FAMILY LAW ARTICLES
by Mary Anne Decaria


CHARACTERIZATION OF PROPERTY

Nevada law presumes that all property acquired after marriage is community property. NRS 123.220. The party claiming that an asset acquired after marriage is separate property has the burden to prove the separate nature of the property by clear and convincing evidence. Verheyden v. Verheyden, 104 Nev. 342, 757 P.2d 1328 (1988); Pryor v. Pryor, 103 Nev. 148, 734 P.2d 718 (1987); Burdick v. Pope, 90 Nev. 28, 518 P.2d 146 (1974).  Does a spouse who contributed separate property to the purchase of property held as community property have the right to reimbursement of his/her separate contribution?  If so, does he/she have the right to share in the property's appreciation during marriage? 

Dicta found in footnote 1 of Malmquist v. Malmquist, 106 Nev. 231, 240, 241, 792 P.2d 372 (1990) may be construed as a "yes" in answer to that question.  Not only may the separate contributor get dollar for dollar reimbursement, he/she may also share in any appreciation in the property.

While this case does not involve separate property payments on a community residence, we believe that the formulae should apply both to community contributions to separate property residences and to separate property contributions to community property residences. . . . Instead, we believe that the formulae stated above provide the preferable measure of compensation of separate property for its contributions toward the acquisition of a community residence.

The Malmquist dicta is inapposite to the long standing law of gifting in this state:  Taking title as community property creates a rebuttable presumption of gift of separate contributions to its purchase.  How do we reconcile this deviation of the Supreme Court from existing case law?

The simplest solution is to treat the footnote as mere dicta, carrying no weight as authority as it is an observation of the court, not its holding. 

Another solution is to reconcile the law of gifting with the right of reimbursement.  First, the spouse claiming a separate interest must clearly and convincingly trace his/her separate property contributions.  Second, he/she must then rebut the presumption of gift by clear and convincing evidence.  If he/she can do so, should there be simple dollar for dollar reimbursement, or may the separate contributor receive a pro tanto interest in the appreciated value of the property?  Under Malmquist dicta, he/she should be granted a pro tanto interest.

Under Malmquist dicta, there should be no distinction in Nevada between separate contributions to community property and community contributions to separate property.  After all, in its footnote, the Supreme Court recognized that a rule which is good for the community should also be good for  separate property. 

California has different approach and a vastly different result.  In Bono v.
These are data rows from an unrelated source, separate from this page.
/-- A tile in IDLE wakes in 60 ticks, in RETAIN in 9 600, in OFF in 36 000; an ACTIVE tile is left alone. A wake for a
context is none unless the context holds the tile and its chosen segment, if one is chosen, declares it (log 62,
DEDUCED). A wake ends ACTIVE; from OFF with an empty scratchpad that is undefined but for the words that Winnow has
written since (they stand: log 57, DEDUCED), empty L1s and TLBs, an image that has come since (log 68, DEDUCED) and an
idle journal, else with its content. An entry ends in its state; OFF loses scratchpad, L1s, TLBs, saved context and
overlays, the others lose nothing. A failed tile that no context holds is replaced by its die's lowest spare (in OFF, or
RETAIN with an image, its scratchpad undefined: log 55, DESIGN CHOICE) with MRAM's row map, wear and saved context, and
the Sheaf's version rises by 1; with a context on it, it waits. (R14, R18, R19, R294, R355) -/
def Obligations.TilesChangePower : Prop :=
  ∀ (s : State),
    let t := s.arg 0
    let z := s.tile t
    (wakeTicks .idle = 60 ∧ wakeTicks .retain = 9600 ∧ wakeTicks .off = 36000) ∧
    (64 ≤ s.arg 1 → z.move = .none →
      (z.power ≠ .active → exec .tileWake s = .next (s.setTile t { z with move := .waking (s.gtick + wakeTicks z.power) })) ∧
      (z.power = .active → exec .tileWake s = .next s)) ∧
    (s.arg 1 < 64 → z.move = .none → z.power ≠ .active →
      (z.ctx ≠ some (s.arg 1) → exec .tileWake s = .next s) ∧
      (z.ctx = some (s.arg 1) →
        let wakes := exec .tileWake s = .next (s.setTile t { z with move := .waking (s.gtick + wakeTicks z.power) })
        ((s.ctx (s.arg 1)).chosen = none → wakes) ∧
        ∀ k, (s.ctx (s.arg 1)).chosen = some k →
          (t ∈ s.declared (s.arg 1) k → wakes) ∧ (t ∉ s.declared (s.arg 1) k → exec .tileWake s = .next s))) ∧
    (∀ n, z.move = .waking n → ∃ u, exec .tileWakeComplete s = .next u ∧ (u.tile t).power = .active ∧ (u.tile t).move = .none ∧
      (∀ j, j ≠ t → u.tile j = s.tile j) ∧ u.mem = s.mem ∧
      (z.power ≠ .off → u.tile t = { z with power := .active, move := .none }) ∧
      (z.power = .off → let held := (z.inbound.filter fun e => e.issuer == winnowIssuer).map (·.write)
        (u.tile t).inbound = z.inbound.filter (fun e => e.issuer != winnowIssuer) ∧
        (held = [] → (u.tile t).spad = [] ∧ (u.tile t).undef = [(0, 0x200000)]) ∧
        ((∀ w ∈ held, w.add = false ∧ w.checks = none ∧ (w.bytes.map (·.1)).Nodup) → ∀ a,
          byteAt (u.tile t).spad a = held.foldl (fun b w => (w.bytes.lookup a).getD b) 0 ∧
          (a < 0x200000 → ((∃ r ∈ (u.tile t).undef, r.1 ≤ a ∧ a < r.2) ↔ ∀ w ∈ held, w.bytes.lookup a = none))) ∧
        (u.tile t).wake = z.wake + 1 ∧ (u.tile t).shadow = z.shadow ∧
        (u.tile t).overlays = [] ∧ (u.seq t 0).l1 = [] ∧ (u.seq t 0).tlb = [] ∧ (u.seq t 1).l1 = [] ∧ (u.seq t 1).tlb = [] ∧
        (u.tile t).journal.st = .idle ∧ (u.tile t).mram = z.mram ∧ (u.tile t).rowMap = z.rowMap)) ∧
    (∀ p n, z.move = .entering p n → ∃ u, exec .tileEntryComplete s = .next u ∧ (∀ j, j ≠ t → u.tile j = s.tile j) ∧ u.mem = s.mem ∧
      (p ≠ .off → u.tile t = { z with power := p, move := .none }) ∧
      (p = .off → u.tile t = { z with power := .off, move := .none, spad := [], marks := [], parity := [], parityDue := [], left := [],
                                      shadow := none, overlays := [], a := { z.a with l1 := [], tlb := [] },
                                      b := { z.b with l1 := [], tlb := [] } })) ∧
    (z.failed = true → 0 < s.sparesLeft (dieOf t) →
      (z.ctx = none → ∃ u, exec .tileReplaced s = .next u ∧ (u.tile t).failed = false ∧ (u.tile t).power = (if z.shadow.isSome then .retain else .off) ∧ (u.tile t).undef = [(0, 0x200000)] ∧
        (u.tile t).rowMap = z.rowMap ∧ (u.tile t).wear = z.wear ∧ (u.tile t).shadow = z.shadow ∧ (u.tile t).spad = [] ∧
        u.sheaf.version = s.sheaf.version + 1 ∧ u.sparesLeft (dieOf t) = s.sparesLeft (dieOf t) - 1 ∧
        u.sheaf.tileMap.lookup t = some (100 - s.sparesLeft (dieOf t))) ∧
      (z.ctx ≠ none → ∃ u, exec .tileReplaced s = .next u ∧ u.tiles = s.tiles ∧ u.sheaf = s.sheaf)) ∧
    (z.failed = false → exec .tileReplaced s = .next s)

/-- A packet in hand of a queue no longer served is put down. One that needs a feature not locked is consumed and answered
0x0906. SUBMIT queues a FREE and valid record, faults an invalid one, answers 0x0905 for one that is not FREE, and
leaves an unstable one at the head to be tried again; the request takes the queue's class (log 56). A retry does the
same with the packet then at the head. A queue of class 2 needs its feature. CANCEL is consumed and answered 0, and the
record is cancelled at the next boundary. What is consumed advances the head or empties the lane; the completion record
goes into the host's ring. (R67, R70, R307, R309, R313, R314, R322) -/
def Obligations.RequestPackets : Prop :=
  ∀ (s : State),
    let q := s.arg 0
    let from_ := s.arg 1
    let p := s.cur.bytes
    let x := s.queue q
    (∀ op ∈ ([.submit, .cancel, .wait, .armTimer, .timerDisarm] ++ if from_ = 1 then [] else [.launch, .weightWrite, .fencePacket] : List Instr),
      (s.inService q = false → exec op s = .next (s.setQueue q { x with busy := false })) ∧
      (s.inService q = true → s.featuresOk x p = false → ∃ u, exec op s = .next u ∧ s.answered q from_ p 0x0906 u ∧ u.ctxs = s.ctxs)) ∧
    (s.inService q = true → s.featuresOk x p = true →
      (∃ u, exec .submit s = .next u ∧ s.submits q from_ p u) ∧
      ∃ u, exec .cancel s = .next u ∧ s.answered q from_ p 0 u ∧
        (u.winnow x.ctx).cancels = (s.winnow x.ctx).cancels ++ [field p 0x10 4]) ∧
    (x.class_ = 2 → s.regs.feature 7 = false → s.featuresOk x p = false) ∧
    (x.retry = false → exec .submitRetry s = .next s) ∧
    (x.retry = true → s.inService q = true → let p := x.lane.getD (s.headPacket x)
      packetOp p = 1 → s.packetOk x p x.lane.isNone = true → s.featuresOk x p = true →
      ∃ u, exec .submitRetry s = .next u ∧ s.submits q (if x.lane.isSome then 2 else 0) p u)

/-- A LAUNCH whose context has one that has not completed stays at the head and blocks the queue; one refused is consumed
and answered with its code, 0x0902 for a context not created; one accepted is consumed, is the context's launch, and a
bind record holds its place. A WAIT and a FENCE are consumed when their block begins, and hold their queue (log 40,
DEDUCED; R391 gives the commit point); a WAIT for what its function may not use puts the queue in ERROR with 0x0903.
When an accepted LAUNCH has ended, its packet completes with its code. When the condition of a WAIT holds, or every
packet before a FENCE has completed, the packet completes and the block ends; else nothing changes. A queue that has
been blocked for 1 200 000 ticks is unmapped. (R36, R37, R313, R314, R317, R318, R319, R391) -/
def Obligations.LaunchAndWaitPackets : Prop :=
  ∀ (s : State),
    let q := s.arg 0
    let from_ := s.arg 1
    let p := s.cur.bytes
    let x := s.queue q
    let opened : List (Nat × Nat × Bool) := x.open_ ++ [(packetTag p, packetOp p, packetSilent p)]
    let kind := field p 0x10 1
    let n := field p 0x14 4
    let v := field p 0x18 8
    let blocks (u : State) (w : Nat × Nat × Nat) : Prop := s.consumed q from_ u ∧ (u.queue q).wait = some w ∧
      (u.queue q).blockedAt = some s.gtick ∧ (u.queue q).open_ = opened ∧ u.mem = s.mem ∧ u.ctxs = s.ctxs ∧
      u.planned .waitUnmapTimeout [q] (s.gtick + 1200000) (s.gtick + 1200000)
    let ends (u : State) (op tag : Nat) (rest : List (Nat × Nat × Bool)) : Prop := (u.queue q).wait = none ∧ (u.queue q).open_ = rest ∧
      s.completedWith q tag op 0 false u
    (s.inService q = true → s.featuresOk x p = true →
      (from_ ≠ 1 → s.launchOpen x.ctx = true → ∃ u, exec .launch s = .next u ∧ (u.queue q).head = x.head ∧ (u.queue q).lane = x.lane ∧
        (u.queue q).blockedAt = some (x.blockedAt.getD s.gtick) ∧ u.ctxs = s.ctxs ∧ u.mem = s.mem) ∧
      (from_ ≠ 1 → s.launchOpen x.ctx = false → let r := s.checkLaunch x.ctx (field p 0x10 8) q (packetTag p) (packetSilent p)
        ((s.ctx x.ctx).created = false → r = .error 0x0902) ∧
        (∀ code, r = .error code → ∃ u, exec .launch s = .next u ∧ s.answered q from_ p code u ∧ u.ctxs = s.ctxs) ∧
        (∀ l k, r = .ok (l, k) → ∃ u b, exec .launch s = .next u ∧ s.consumed q from_ u ∧ (u.queue q).open_ = opened ∧ u.mem = s.mem ∧
          (u.ctx x.ctx).launch = some l ∧ (u.ctx x.ctx).node = l.first ∧ (u.ctx x.ctx).part = .unbound ∧ (u.ctx x.ctx).tiles = k.tiles ∧
          (u.ctx x.ctx).bind = some b ∧ (u.bind b).valid = true ∧ (u.bind b).active = false ∧ (u.bind b).ctx = x.ctx ∧
          (u.bind b).tiles = k.tiles ∧ (u.bind b).class_ = x.class_ ∧ s.gtick ≤ (u.bind b).start)) ∧
      (s.waitAllowed x kind n = true → ∃ u, exec .wait s = .next u ∧ blocks u (kind, n, v)) ∧
      (s.waitAllowed x kind n = false → ∃ u, exec .wait s = .next u ∧ s.consumed q from_ u ∧ (u.queue q).state = 2 ∧
        (u.queue q).error = 0x0903 ∧ s.completedWith q (packetTag p) 4 0x0903 (packetSilent p) u) ∧
      (from_ ≠ 1 → ∃ u, exec .fencePacket s = .next u ∧ blocks u (3, 0, 0))) ∧
    (∀ tag silent rest, s.powerLost = false → s.tdiError x.ctx = false → from_ = 1 → s.arg 2 = tag → x.open_ = (tag, 3, silent) :: rest →
      ∃ u, exec .launch s = .next u ∧ (u.queue q).open_ = rest ∧ s.completedWith q tag 3 (s.arg 3) silent u ∧ u.ctxs = s.ctxs) ∧
    (∀ k m w tag rest, s.inService q = true → x.wait = some (k, m, w) → k < 3 → x.open_ = (tag, 4, false) :: rest →
      let met := match k with
        | 0 => w ≤ s.gtick
        | 1 => w ≤ (s.queue m).completed
        | _ => w ≤ (s.ctx m).winnow.iteration
      (met → ∃ u, exec .waitConditionMet s = .next u ∧ ends u 4 tag rest) ∧ (¬ met → exec .waitConditionMet s = .next s)) ∧
    (∀ a b op tag rest, s.inService q = true → from_ = 1 → x.wait = some (3, a, b) → x.open_ = (tag, op, false) :: rest →
      (op = 7 → ∃ u, exec .fencePacket s = .next u ∧ ends u 7 tag rest) ∧ (op ≠ 7 → exec .fencePacket s = .next s)) ∧
    (∀ b, x.mapped = true → x.blockedAt = some b → exec .waitUnmapTimeout s =
      .next (if b + 1200000 ≤ s.gtick then s.setQueue q { x with mapped := false, blockedAt := none, served := 0 } else s))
Clark, __Cal.App. 4th __ (6th Dist. 2002), the California appellate court held that the expenditure of community funds for improvements to a spouse's separate real property gave his widow the right to recover under the Moore/Marsden rule of apportionment.  Thus, if the improvement did not increase the value of the property, the widow should receive one-half of the community contributions, dollar for dollar.  If the improvement did, in fact, increase the property's value, then the community would receive a pro tanto interest in the property.

This holding recognizes that there is an inherent unfairness in California law: under California Family Code Section 2640, separate contributions to community property get dollar for dollar reimbursement, while community contributions to separate property get to share in the property's gain in value.  As the court stated:

. . . [w]e recognize that our holding creates an apparent anomaly. . . . In effect, it puts community contributions to separate property on a different footing than separate property contributions to community property.  In the latter case, recovery is limited to dollar-for-dollar reimbursement, without interest. . . . Under our holding, by contrast, the investment of community funds entitles the community to share in the separate property's appreciation, even if Œthe fair market value has increased disproportionately to the increase in equity' resulting from the community improvements.